#### [Material shown]
theorem mag_le_of_inRange {lo hi v : F64} (hlo : 0 < ordKey lo) (h : inRange lo hi v = true) :
    mag lo ≤ mag v ∧ mag v ≤ mag hi := by
  have hv := nonneg_of_inRange hlo h
  have h1 := (le_iff.1 (inRange_iff.1 h).1).2.2
  have h2 := (le_iff.1 (inRange_iff.1 h).2).2.2
  rw [ordKey_of_nonneg hv] at h1 h2
  have k1 : ordKey lo ≤ mag lo := by unfold ordKey; split <;> omega
  have k2 : ordKey hi ≤ mag hi := by unfold ordKey; split <;> omega
  have k3 : ordKey lo = mag lo := by
    have : ordKey lo = (if neg? lo then -(mag lo : Int) else mag lo) := rfl
    split at this <;> omega
  omega

theorem isZero_of_pos {x : F64} (h : 0 < mag x) : isZero x = false := by
  simp [isZero]; omega

/-- A phase is finite. -/
theorem finite_of_isPhase {p : F64} (h : isPhase p = true) : isFinite p = true := by
  rw [isPhase_iff] at h
  exact isFinite_of_between (a := F.ZERO) (b := F.ONE) (by decide +kernel) (by decide +kernel) h.1 (num_le_of_lt h.2)

/-- A legal sample rate is finite, has its sign bit clear and is at least 1. -/
theorem sampleRate_facts {sr : F64} (h : isSampleRate sr = true) :
    isFinite sr = true ∧ nonneg sr = true ∧ one64 ≤ magValue 52 (mag sr) := by
  simp only [isSampleRate, Bool.and_eq_true] at h
  have hn : nonneg sr = true := nonneg_of_pos_le (by decide +kernel) h.2
  refine ⟨h.1, hn, ?_⟩
  have h2 := (le_iff.1 h.2).2.2
  rw [ordKey_le_iff, value_of_nonneg hn] at h2
  have e : value SR_MIN = (one64 : Int) := by decide +kernel
  omega

/-! ### Phase advances -/

/-- A phase plus a non-negative increment of at most 20000 wraps to a phase (R209, R308). -/
theorem wrap_add_isPhase {p d : F64} (hp : isPhase p = true) (hd : nonneg d = true) (hm : mag d ≤ mag FREQ_MAX) :
    isPhase (wrap (add p d)) = true := by
  have hpf := finite_of_isPhase hp
  have hdf : isFinite d = true := by
    have : mag FREQ_MAX < infMag := by decide +kernel
    simp [isFinite]; omega
  rw [isPhase_iff] at hp
  have hv0 : 0 ≤ value p := by
    have := (le_iff.1 hp.1).2.2
    rw [ordKey_le_iff, value_zero] at this; exact this
  have hv1 : value p ≤ value F.ONE := by
    have := (le_iff.1 (num_le_of_lt hp.2)).2.2
    rwa [ordKey_le_iff] at this
  have hvd := value_of_nonneg hd
  have hd1 : magValue 52 (mag d) ≤ magValue 52 (mag FREQ_MAX) := magValue_le_iff.2 hm
  have hbig : value F.ONE + (magValue 52 (mag FREQ_MAX) : Nat) ≤ value 0x40D3884000000000#64 := by decide +kernel
  have hlo : le F.ZERO (add p d) = true :=
    le_add hpf hdf (by decide +kernel) (by rw [value_zero]; omega)
  have hhi : le (add p d) 0x40D3884000000000#64 = true :=
    add_le hpf hdf (by decide +kernel) (by omega)
  exact wrap_isPhase (isFinite_of_between (by decide +kernel) (by decide +kernel) hlo hhi) hlo

/-- Dividing a positive bounded rate by a legal sample rate gives a non-negative increment no greater than the rate. -/
theorem increment_facts {lo hi rate sr : F64} (hlo : 0 < ordKey lo) (hlof : isFinite lo = true)
    (hhif : isFinite hi = true) (hr : inRange lo hi rate = true) (hs : isSampleRate sr = true) :
    nonneg (div rate sr) = true ∧ mag (div rate sr) ≤ mag hi := by
  obtain ⟨hsf, hsn, hs1⟩ := sampleRate_facts hs
  have hrn := nonneg_of_inRange hlo hr
  have hrf := finite_of_inRange hlof hhif hr
  have hz : isZero sr = false := by
    by_contra hc
    have : mag sr = 0 := by simpa [isZero] using hc
    rw [this, magValue_zero] at hs1
    have := one64_pos; omega
  exact ⟨nonneg_div hrn hsn hrf hz,
    (mag_div_le_self hrn hsn hrf hsf hs1).trans (mag_le_of_inRange hlo hr).2⟩

/-- The oscillator's advance keeps its registers legal. -/
theorem OscRegs.legal_advance {r : OscRegs} {sr : F64} (h : r.legal = true) (hs : isSampleRate sr = true) :
    (r.advance (oscIncrement sr r)).legal = true := by
  simp only [OscRegs.legal, Bool.and_eq_true] at h ⊢
  obtain ⟨⟨hf, hw⟩, hp⟩ := h
  obtain ⟨h1, h2⟩ := increment_facts (by decide +kernel) (by decide +kernel) (by decide +kernel) hf hs
  exact ⟨⟨hf, hw⟩, wrap_add_isPhase hp h1 h2⟩

/-! ### The LFO -/

/-- `SYNC_BEATS` lies in [0.25, 16] (R303). -/
theorem SYNC_BEATS_inRange (d : SyncDiv) : inRange F.QUARTER 0x4030000000000000#64 (SYNC_BEATS d) = true := by
  have : ∀ d : Fin 7, inRange F.QUARTER 0x4030000000000000#64 (SYNC_BEATS d) = true := by decide +kernel
  exact this d

/-- The effective rate has its sign bit clear and is at most 1200 Hz (R306 says less: at most 20). -/
theorem lfoEffRate_facts {r : LfoRegs} (h : r.legal = true) :
    nonneg (lfoEffRate r) = true ∧ mag (lfoEffRate r) ≤ mag (0x4092C00000000000#64) := by
  simp only [LfoRegs.legal, Bool.and_eq_true] at h
  obtain ⟨⟨⟨⟨⟨hr, hb⟩, -⟩, -⟩, -⟩, -⟩ := h
  unfold lfoEffRate
  split
  · refine ⟨nonneg_of_inRange (by decide +kernel) hr, (mag_le_of_inRange (by decide +kernel) hr).2.trans (by decide +kernel)⟩
  · have hbn := nonneg_of_inRange (by decide +kernel) hb
    have hbf := finite_of_inRange (by decide +kernel) (by decide +kernel) hb
    have h60 : nonneg (div r.bpm F.SIXTY) = true := nonneg_div hbn (by decide +kernel) hbf (by decide +kernel)
    have h60m : mag (div r.bpm F.SIXTY) ≤ mag BPM_MAX :=
      (mag_div_le_self hbn (by decide +kernel) hbf (by decide +kernel) (by decide +kernel)).trans
        (mag_le_of_inRange (by decide +kernel) hb).2
    have h60f : isFinite (div r.bpm F.SIXTY) = true := by
      have : mag BPM_MAX < infMag := by decide +kernel
      simp [isFinite]; omega
    have hs := SYNC_BEATS_inRange r.syncDiv
    have hsn := nonneg_of_inRange (by decide +kernel) hs
    have hsf := finite_of_inRange (by decide +kernel) (by decide +kernel) hs
    have hsm := (mag_le_of_inRange (by decide +kernel) hs).1
    have hsz : isZero (SYNC_BEATS r.syncDiv) = false :=
      isZero_of_pos (lt_of_lt_of_le (by decide +kernel : 0 < mag F.QUARTER) hsm)
    refine ⟨nonneg_div h60 hsn h60f hsz, mag_div_le h60 hsn h60f hsf hsz ?_⟩
    calc magValue 52 (mag (div r.bpm F.SIXTY)) * one64
        ≤ magValue 52 (mag BPM_MAX) * one64 := Nat.mul_le_mul_right _ (magValue_le_iff.2 h60m)
      _ = magValue 52 (mag (0x4092C00000000000#64)) * magValue 52 (mag F.QUARTER) := by decide +kernel
      _ ≤ _ := Nat.mul_le_mul_left _ (magValue_le_iff.2 hsm)

/-- The LFO's advance keeps its registers legal. -/
theorem LfoRegs.legal_advance {r : LfoRegs} {sr : F64} (h : r.legal = true) (hs : isSampleRate sr = true) :
    (r.advance (lfoIncrement sr r)).legal = true := by
  obtain ⟨hsf, hsn, hs1⟩ := sampleRate_facts hs
  obtain ⟨hen, hem⟩ := lfoEffRate_facts h
  have hef : isFinite (lfoEffRate r) = true := by
    have : mag (0x4092C00000000000#64) < infMag := by decide +kernel
    simp [isFinite]; omega
  have hz : isZero sr = false := by
    by_contra hc
    have : mag sr = 0 := by simpa [isZero] using hc
    rw [this, magValue_zero] at hs1
    have := one64_pos; omega
  have hi : mag (lfoIncrement sr r) ≤ mag FREQ_MAX :=
    ((mag_div_le_self hen hsn hef hsf hs1).trans hem).trans (by decide +kernel)
  simp only [LfoRegs.legal, Bool.and_eq_true] at h ⊢
  obtain ⟨⟨⟨⟨⟨hr, hb⟩, hd⟩, hp⟩, hl⟩, hh⟩ := h
  exact ⟨⟨⟨⟨⟨hr, hb⟩, hd⟩, wrap_add_isPhase hp (nonneg_div hen hsn hef hz) hi⟩, hp⟩, hh⟩

/-! ### The envelope -/

theorem unit_facts {x : F64} (h : inRange F.ZERO F.ONE x = true) :
    isFinite x = true ∧ 0 ≤ value x ∧ value x ≤ value F.ONE := by
  have h' := inRange_iff.1 h
  have h1 := (le_iff.1 h'.1).2.2
  have h2 := (le_iff.1 h'.2).2.2
  rw [ordKey_le_iff, value_zero] at h1
  rw [ordKey_le_iff] at h2
  exact ⟨finite_of_inRange (by decide +kernel) (by decide +kernel) h, h1, h2⟩

theorem nonneg_le_zero {x : F64} (h : nonneg x = true) : le F.ZERO x = true := by
  have hk := ordKey_of_nonneg h
  rw [nonneg_iff] at h
  have e : ordKey F.ZERO = 0 := by decide +kernel
  exact le_iff.2 ⟨by decide +kernel, h.1, by omega⟩

/-- A number that is at least 0 is finite or +infinity. -/
theorem finite_or_inf {x : F64} (h : le F.ZERO x = true) :
    (isFinite x = true ∧ 0 ≤ value x) ∨ (isInf x = true ∧ neg? x = false) := by
  have hn := (le_iff.1 h).2.1
  have hk := (le_iff.1 h).2.2
  have e : ordKey F.ZERO = 0 := by decide +kernel
  by_cases hf : isFinite x = true
  · left
    have := hk
    rw [ordKey_le_iff, value_zero] at this
    exact ⟨hf, this⟩
  · right
    have hi : isInf x = true := by
      rw [isFinite_eq, hn] at hf
      cases hi : isInf x <;> simp [hi] at hf ⊢
    refine ⟨hi, ?_⟩
    by_contra hc
    have hm : mag x = infMag := by simpa [isInf] using hi
    have hp : 0 < infMag := by decide +kernel
    unfold ordKey at hk
    simp at hc
    rw [hc] at hk
    simp at hk
    have : (0 : Int) ≤ -(mag x : Int) := by rw [← e]; exact hk
    omega

/-- A time at least 1 ms times a legal sample rate, as a divisor. -/
theorem period_facts {t sr : F64} (ht : inRange ATTACK_MIN RELEASE_MAX t = true) (hs : isSampleRate sr = true) :
    nonneg (mul t sr) = true ∧ isZero (mul t sr) = false := by
  obtain ⟨hsf, hsn, hs1⟩ := sampleRate_facts hs
  have htn := nonneg_of_inRange (by decide +kernel) ht
  have htf := finite_of_inRange (by decide +kernel) (by decide +kernel) ht
  refine ⟨nonneg_mul htn hsn htf hsf, ?_⟩
  have htm := (mag_le_of_inRange (by decide +kernel) ht).1
  apply isZero_of_pos
  have h1 := nonneg_iff.1 htn
  have h2 := nonneg_iff.1 hsn
  simp only [mul, h1.1, h2.1, isInf_of_isFinite htf, isInf_of_isFinite hsf, Bool.or_self, Bool.false_eq_true, if_false]
  rw [mag_round]
  have : mag ATTACK_MIN ≤ roundMag 52 (magValue 52 (mag t) * magValue 52 (mag sr)) one64 := by
    refine le_roundMag one64_pos ?_
    exact Nat.mul_le_mul (magValue_le_iff.2 htm) hs1
  have hp : 0 < mag ATTACK_MIN := by decide +kernel
  have hq : 0 < infMag := by decide +kernel
  exact Nat.lt_min.2 ⟨by omega, hq⟩

theorem inRange_widen {lo hi lo' hi' v : F64} (h1 : le lo' lo = true) (h2 : le hi hi' = true)
    (h : inRange lo hi v = true) : inRange lo' hi' v = true :=
  inRange_iff.2 ⟨num_le_trans h1 (inRange_iff.1 h).1, num_le_trans (inRange_iff.1 h).2 h2⟩

/-- The attack rate is at least 0 (R254). -/
theorem attackRate_nonneg {r : EnvRegs} {sr : F64} (ha : inRange ATTACK_MIN ATTACK_MAX r.attack = true)
    (hs : isSampleRate sr = true) : le F.ZERO (attackRate sr r) = true := by
  have h : inRange ATTACK_MIN RELEASE_MAX (fmax r.attack ATTACK_FLOOR) = true := by
    unfold fmax; split
    · decide +kernel
    · exact inRange_widen (by decide +kernel) (by decide +kernel) ha
  obtain ⟨h1, h2⟩ := period_facts h hs
  exact nonneg_le_zero (nonneg_div (by decide +kernel) h1 (by decide +kernel) h2)

/-- The decay rate is at least 0 (R254). -/
theorem decayRate_nonneg {r : EnvRegs} {sr : F64} (hd : inRange DECAY_MIN DECAY_MAX r.decay = true)
    (hu : inRange SUSTAIN_MIN SUSTAIN_MAX r.sustain = true) (hs : isSampleRate sr = true) :
    le F.ZERO (decayRate sr r) = true := by
  obtain ⟨h1, h2⟩ := period_facts (inRange_widen (by decide +kernel) (by decide +kernel) hd) hs
  obtain ⟨huf, hu0, hu1⟩ := unit_facts hu
  have hsub : nonneg (sub F.ONE r.sustain) = true := by
    have hnf : isFinite (negate r.sustain) = true := by simpa using huf
    have hv : value F.ONE + value (negate r.sustain) = value F.ONE - value r.sustain := by rw [value_negate]; ring
    unfold sub
    rw [nonneg_iff]
    refine ⟨isNaN_add_finite (by decide +kernel) hnf, ?_⟩
    rw [add_finite (by decide +kernel) hnf]
    split
    · rw [neg?_pack (by decide +kernel)]
      have : neg? F.ONE = false := by decide +kernel
      simp [this]
    · rw [neg?_round]; simp; omega
  have hsf : isFinite (sub F.ONE r.sustain) = true := by
    have hnf : isFinite (negate r.sustain) = true := by simpa using huf
    refine isFinite_of_between (a := F.ZERO) (b := F.ONE) (by decide +kernel) (by decide +kernel) (nonneg_le_zero hsub) ?_
    exact add_le (by decide +kernel) hnf (by decide +kernel) (by rw [value_negate]; omega)
  exact nonneg_le_zero (nonneg_div hsub h1 hsf h2)

/-- The latched release rate is at least 0 (R57, R256), for a level with its sign bit clear or not. -/
theorem latchedReleaseRate_nonneg {r : EnvRegs} {sr : F64} (hr : inRange RELEASE_MIN RELEASE_MAX r.release = true)
    (hl : inRange F.ZERO F.ONE r.level = true) (hs : isSampleRate sr = true) :
    le F.ZERO (latchedReleaseRate sr r) = true := by
  obtain ⟨h1, h2⟩ := period_facts (inRange_widen (by decide +kernel) (by decide +kernel) hr) hs
  obtain ⟨hlf, hl0, hl1⟩ := unit_facts hl
  unfold latchedReleaseRate
  set d := mul r.release sr with hd
  have hlN := isNaN_of_isFinite hlf
  rw [nonneg_iff] at h1
  by_cases hneg : neg? r.level = true
  · -- the level is -0: the quotient is a zero
    have hm : mag r.level = 0 := by
      have : value r.level = -(magValue 52 (mag r.level) : Int) := by simp [value, hneg]
      have h0 : magValue 52 (mag r.level) = 0 := by omega
      have := magValue_le_iff (fb := 52) (a := mag r.level) (b := 0)
      simp at this; omega
    have hq : mag (div r.level d) = 0 ∧ isNaN (div r.level d) = false := by
      simp only [div, hlN, h1.1, isInf_of_isFinite hlf, h2, Bool.or_self, Bool.false_eq_true, if_false]
      have hp : 0 < magValue 52 (mag d) := by
        have : magValue 52 0 < magValue 52 (mag d) := magValue_lt_iff.2 (by simp [isZero] at h2; omega)
        simpa using this
      split
      · simp [mag_pack, isNaN]
      · simp [mag_round, isNaN, hm, hp]
    have hk : ordKey (div r.level d) = 0 := by unfold ordKey; split <;> simp [hq.1]
    have e : ordKey F.ZERO = 0 := by decide +kernel
    exact le_iff.2 ⟨by decide +kernel, hq.2, by omega⟩
  · exact nonneg_le_zero (nonneg_div (nonneg_iff.2 ⟨hlN, by simpa using hneg⟩) (nonneg_iff.2 h1) hlf h2)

#### [What is expected]
Working from the material above, restate word for word the lines between the line with "(hs : isSampleRate sr = true) : le" and the line with "(hu : inRange", both included, and only those.

#### [Response area]
    (hs : isSampleRate sr = true) : le F.ZERO (attackRate sr r) = true := by
  have h : inRange ATTACK_MIN RELEASE_MAX (fmax r.attack ATTACK_FLOOR) = true := by
    unfold fmax; split
    · decide +kernel
    · exact inRange_widen (by decide +kernel) (by decide +kernel) ha
  obtain ⟨h1, h2⟩ := period_facts h hs
  exact nonneg_le_zero (nonneg_div (by decide +kernel) h1 (by decide +kernel) h2)

/-- The decay rate is at least 0 (R254). -/
theorem decayRate_nonneg {r : EnvRegs} {sr : F64} (hd : inRange DECAY_MIN DECAY_MAX r.decay = true)
    (hu : inRange SUSTAIN_MIN SUSTAIN_MAX r.sustain = true) (hs : isSampleRate sr = true) :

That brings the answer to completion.